▶ _Activity_
Look through the material below. Copy every line with the string "standing" in it.
== The input
/-! ### stopTimer -/

@[simp] theorem stopTimer_cnt : (stopTimer s).cnt = s.cnt := rfl
@[simp] theorem stopTimer_acc : (stopTimer s).acc = s.acc := rfl
@[simp] theorem stopTimer_len : (stopTimer s).len = s.len := rfl
@[simp] theorem stopTimer_rdy : (stopTimer s).rdy = s.rdy := rfl
@[simp] theorem stopTimer_sr : (stopTimer s).sr = s.sr := rfl
@[simp] theorem stopTimer_spiCnt : (stopTimer s).spiCnt = s.spiCnt := rfl
@[simp] theorem stopTimer_tmrRun : (stopTimer s).tmrRun = false := rfl
@[simp] theorem stopTimer_tmrCnt : (stopTimer s).tmrCnt = s.tmrCnt := rfl
@[simp] theorem stopTimer_txPend : (stopTimer s).txPend = s.txPend := rfl
@[simp] theorem stopTimer_linePrev : (stopTimer s).linePrev = s.linePrev := rfl
@[simp] theorem stopTimer_sckPrev : (stopTimer s).sckPrev = s.sckPrev := rfl
@[simp] theorem stopTimer_fault : (stopTimer s).fault = s.fault := rfl
@[simp] theorem stopTimer_params : (stopTimer s).params = s.params := rfl
@[simp] theorem stopTimer_inputs : (stopTimer s).inputs = s.inputs := rfl
@[simp] theorem stopTimer_tickNo : (stopTimer s).tickNo = s.tickNo := rfl

/-! ### markTxPend -/

@[simp] theorem markTxPend_cnt : (markTxPend s).cnt = s.cnt := rfl
@[simp] theorem markTxPend_acc : (markTxPend s).acc = s.acc := rfl
@[simp] theorem markTxPend_len : (markTxPend s).len = s.len := rfl
@[simp] theorem markTxPend_rdy : (markTxPend s).rdy = s.rdy := rfl
@[simp] theorem markTxPend_sr : (markTxPend s).sr = s.sr := rfl
@[simp] theorem markTxPend_spiCnt : (markTxPend s).spiCnt = s.spiCnt := rfl
@[simp] theorem markTxPend_tmrRun : (markTxPend s).tmrRun = s.tmrRun := rfl
@[simp] theorem markTxPend_tmrCnt : (markTxPend s).tmrCnt = s.tmrCnt := rfl
@[simp] theorem markTxPend_txPend : (markTxPend s).txPend = true := rfl
@[simp] theorem markTxPend_linePrev : (markTxPend s).linePrev = s.linePrev := rfl
@[simp] theorem markTxPend_sckPrev : (markTxPend s).sckPrev = s.sckPrev := rfl
@[simp] theorem markTxPend_fault : (markTxPend s).fault = s.fault := rfl
@[simp] theorem markTxPend_params : (markTxPend s).params = s.params := rfl
@[simp] theorem markTxPend_inputs : (markTxPend s).inputs = s.inputs := rfl
@[simp] theorem markTxPend_tickNo : (markTxPend s).tickNo = s.tickNo := rfl

/-! ### clearTxPend -/

@[simp] theorem clearTxPend_cnt : (clearTxPend s).cnt = s.cnt := rfl
@[simp] theorem clearTxPend_acc : (clearTxPend s).acc = s.acc := rfl
@[simp] theorem clearTxPend_len : (clearTxPend s).len = s.len := rfl
@[simp] theorem clearTxPend_rdy : (clearTxPend s).rdy = s.rdy := rfl
@[simp] theorem clearTxPend_sr : (clearTxPend s).sr = s.sr := rfl
@[simp] theorem clearTxPend_spiCnt : (clearTxPend s).spiCnt = s.spiCnt := rfl
@[simp] theorem clearTxPend_tmrRun : (clearTxPend s).tmrRun = s.tmrRun := rfl
@[simp] theorem clearTxPend_tmrCnt : (clearTxPend s).tmrCnt = s.tmrCnt := rfl
@[simp] theorem clearTxPend_txPend : (clearTxPend s).txPend = false := rfl
@[simp] theorem clearTxPend_linePrev : (clearTxPend s).linePrev = s.linePrev := rfl
@[simp] theorem clearTxPend_sckPrev : (clearTxPend s).sckPrev = s.sckPrev := rfl
@[simp] theorem clearTxPend_fault : (clearTxPend s).fault = s.fault := rfl
@[simp] theorem clearTxPend_params : (clearTxPend s).params = s.params := rfl
@[simp] theorem clearTxPend_inputs : (clearTxPend s).inputs = s.inputs := rfl
@[simp] theorem clearTxPend_tickNo : (clearTxPend s).tickNo = s.tickNo := rfl
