/-- The placed deadline is this tick, and the word's `CL` is that of the placed count. -/
theorem step_placed_expireWord (cl : BitVec 2) :
    step (placeWord (expireWord cl) s) = exec (expireInstr cl) (takeSample (placeWord (expireWord cl) s)) := by
  rw [placeWord_expireWord, step_of_listed rfl]
  have hcl : lowCount (s.cnt.extractLsb' 2 4 ++ cl : BitVec 6) = cl := BitVec.extractLsb'_append_eq_right
  refine Eq.trans (tick_of_timer_alone rfl rfl (linesOf_sampleWith _ _ _) rfl) ?_
  refine Eq.trans ?_ (exec_expireInstr_of_lowCount rfl hcl).symm
  simp [afterTimer, atDeadline, Config.Params.deadline]

theorem step_placed_spiWord (idx : BitVec 3) :
    step (placeWord (spiWord idx) s) = exec (spiInstr idx) (takeSample (placeWord (spiWord idx) s)) := by
  rw [placeWord_spiWord, step_of_listed rfl]
  exact Eq.trans (tick_of_serial_alone rfl rfl (linesOf_sampleWith _ _ _) rfl rfl rfl) (exec_spiInstr rfl).symm

theorem step_placed_resetWord : step (placeWord resetWord s) = exec .reset (takeSample (placeWord resetWord s)) := by
  rw [placeWord_resetWord, step_of_listed rfl, tick_reset rfl]
  rfl

end PlacedSteps

/-- Settles O33: the placed state and its sample raise the trigger of the word alone, so that the tick runs that part only. -/
theorem placedWordRunsAtTheNextStep : Obligations.PlacedWordRunsAtTheNextStep := by
  intro s t w i hw h
  rw [withFetchWord_eq]
  cases formed_of_decode hw with
  | line prev cur hmoves =>
    obtain ⟨j, hj⟩ := lineInstr_isSome s.params.idleStop hmoves
    cases (decode_lineWord_of_some hj).symm.trans hw
    exact step_placed_lineWord hj hmoves h
  | count =>
    cases (decode_countWord _).symm.trans hw
    exact step_placed_countWord.trans h
  | expire cl =>
    cases (decode_expireWord _ cl).symm.trans hw
    exact (step_placed_expireWord cl).trans h
  | spi idx =>
    cases (decode_spiWord _ idx).symm.trans hw
    exact (step_placed_spiWord idx).trans h
  | reset =>
    cases (decode_resetWord _).symm.trans hw
    exact step_placed_resetWord.trans h

end Sys2Proof.Machine

/-! Proofs of the statements of 40_sampler.md: the six `SAMPLE.*` operations (R102 to R109), the fault of the 64th pulse
(R106, R190), the latches of the samples (R113, R142), and when a part of a tick forms its word (R101, R122, R142). -/

namespace Sys2Proof.Machine

/-! ## `ValidBit` (R104) in its three cases -/

section ValidBit

variable {s : State}

theorem override_of_not_ready (hr : s.rdy = false) : override s = s := by
  simp [override, hr]

theorem override_of_ready (hr : s.rdy = true) : override s = clearCnt (clearAcc (lowerReady s)) := by
  simp [override, hr]

/-- With room in the counter and no frame staged the bit is appended and counted, and the timer restarted. -/
theorem validBit_of_not_ready (b : Bool) (hr : s.rdy = false) (hc : s.cnt ≠ 63#6) :
    validBit b s = .next (startTimer (bumpCnt (appendBit b (stopTimer s)))) := by
  rw [validBit_of_room b (pulseOverflows_of_cnt_ne hc), counted, override_of_not_ready (s := stopTimer s) hr]

/-- Over a staged frame the override comes first, so there is always room (R105). -/
theorem validBit_of_ready (b : Bool) (hr : s.rdy = true) :
    validBit b s = .next (startTimer (bumpCnt (appendBit b (clearCnt (clearAcc (lowerReady (stopTimer s))))))) := by
  have hroom : pulseOverflows s = false := by simp [pulseOverflows, hr]
  rw [validBit_of_room b hroom, counted, override_of_ready (s := stopTimer s) hr]

/-- The 64th pulse, and only it, raises the fault (R106). -/
theorem validBit_eq_fault_iff (b : Bool) :
    validBit b s = .fault .counterOverflow ↔ s.cnt = 63#6 ∧ s.rdy = false := by
  rw [and_comm, ← pulseOverflows_iff]
  cases ho : pulseOverflows s with
  | true => simp [validBit_of_full b ho]
  | false => simp [validBit_of_room b ho]

end ValidBit

/-! ## The 64th pulse (R106, R190) -/

/-- Every operation but RESET is guarded by a standing fault (R106, D24; log entry 7). -/
theorem exec_guarded {i : Instr} (hi : i ≠ .reset) : ∃ run, ∀ s, exec i s = unlessFaulted s run := by
  cases i with
  | reset => exact absurd rfl hi
  | _ => exact ⟨_, fun _ => rfl⟩

theorem exec_of_faulted {i : Instr} {s : State} {f : Fault} (hf : s.fault = some f) (hi : i ≠ .reset) :
    exec i s = .fault f := by
  obtain ⟨run, hrun⟩ := exec_guarded hi
  rw [hrun, unlessFaulted_of_some hf]

/-- Settles O4: both operations are `ValidBit`, part 1 of the tick raises its fault, and the guards and the tick look at a
standing fault before anything else. -/
theorem counterOverflowIsRaisedRecordedAndStands : Obligations.CounterOverflowIsRaisedRecordedAndStands := by
  refine ⟨fun prev s hf => ⟨?_, ?_⟩, fun s hf hr hpulse hc hrdy => ?_, fun i s f hf hi => exec_of_faulted hf hi,
    fun s hf hr => tick_faulted (s := takeSample s) hr hf⟩
  · rw [exec_sampleBit0 hf]
    exact validBit_eq_fault_iff (s := latchLines LinePair.HL s) false
  · rw [exec_sampleBit1 hf]
    exact validBit_eq_fault_iff (s := latchLines LinePair.LH s) true
  · have hfull : pulseOverflows (takeSample s) = true := (pulseOverflows_iff _).2 ⟨hrdy, hc⟩
    exact ⟨_, (tick_eq (s := takeSample s) hr hf).trans (if_pos ⟨hpulse, hfull⟩), rfl, rfl⟩

/-! ## The latches of the samples (R113, R142) -/

section Latches

variable (p : Pins) (r : Bool) (s : State)

/-- Part 1 stores the line pair; without a transition it is there already. -/
@[simp] theorem sampled_linePrev : (sampled p s).linePrev = linesOf p := by
  cases hr : restarts p s with
  | true => simp [sampled_of_pulse hr]
  | false => rcases sampled_of_no_pulse hr with hs | hs <;> simp [hs]

@[simp] theorem afterTimer_linePrev : (afterTimer r s).linePrev = s.linePrev := by
  rcases afterTimer_cases r s with ⟨-, h⟩ | ⟨-, -, -, h⟩ | ⟨-, -, -, ⟨-, h⟩ | ⟨-, h⟩ | ⟨-, h⟩⟩ <;> simp [h]

@[simp] theorem afterSerial_linePrev : (afterSerial p s).linePrev = s.linePrev := by
  rcases afterSerial_cases p s with ⟨-, h⟩ | ⟨-, -, h⟩ | ⟨-, -, h⟩ <;> simp [h]

@[simp] theorem ticked_linePrev : (ticked p s).linePrev = linesOf p := by simp [ticked]

@[simp] theorem ticked_sckPrev : (ticked p s).sckPrev = p.sck := rfl

end Latches

/-- Settles O28: the tick that raises the fault records the lines with it, and any other one leaves them from part 1 and ends
by storing the clock. -/
theorem latchesHoldTheLatestSample : Obligations.LatchesHoldTheLatestSample := by
  intro s t h hr hf
  have htick := (tick_eq (s := takeSample s) hr hf).symm.trans h
  split at htick
  · cases htick
    exact ⟨recordFault_linePrev _ _ _, nofun⟩
  · cases htick
    exact ⟨ticked_linePrev _ _, fun _ => ticked_sckPrev _ _⟩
====
▶ _Task result_
/-- Every operation but RESET is guarded by a standing fault (R106, D24; log entry 7). -/
standing fault before anything else. -/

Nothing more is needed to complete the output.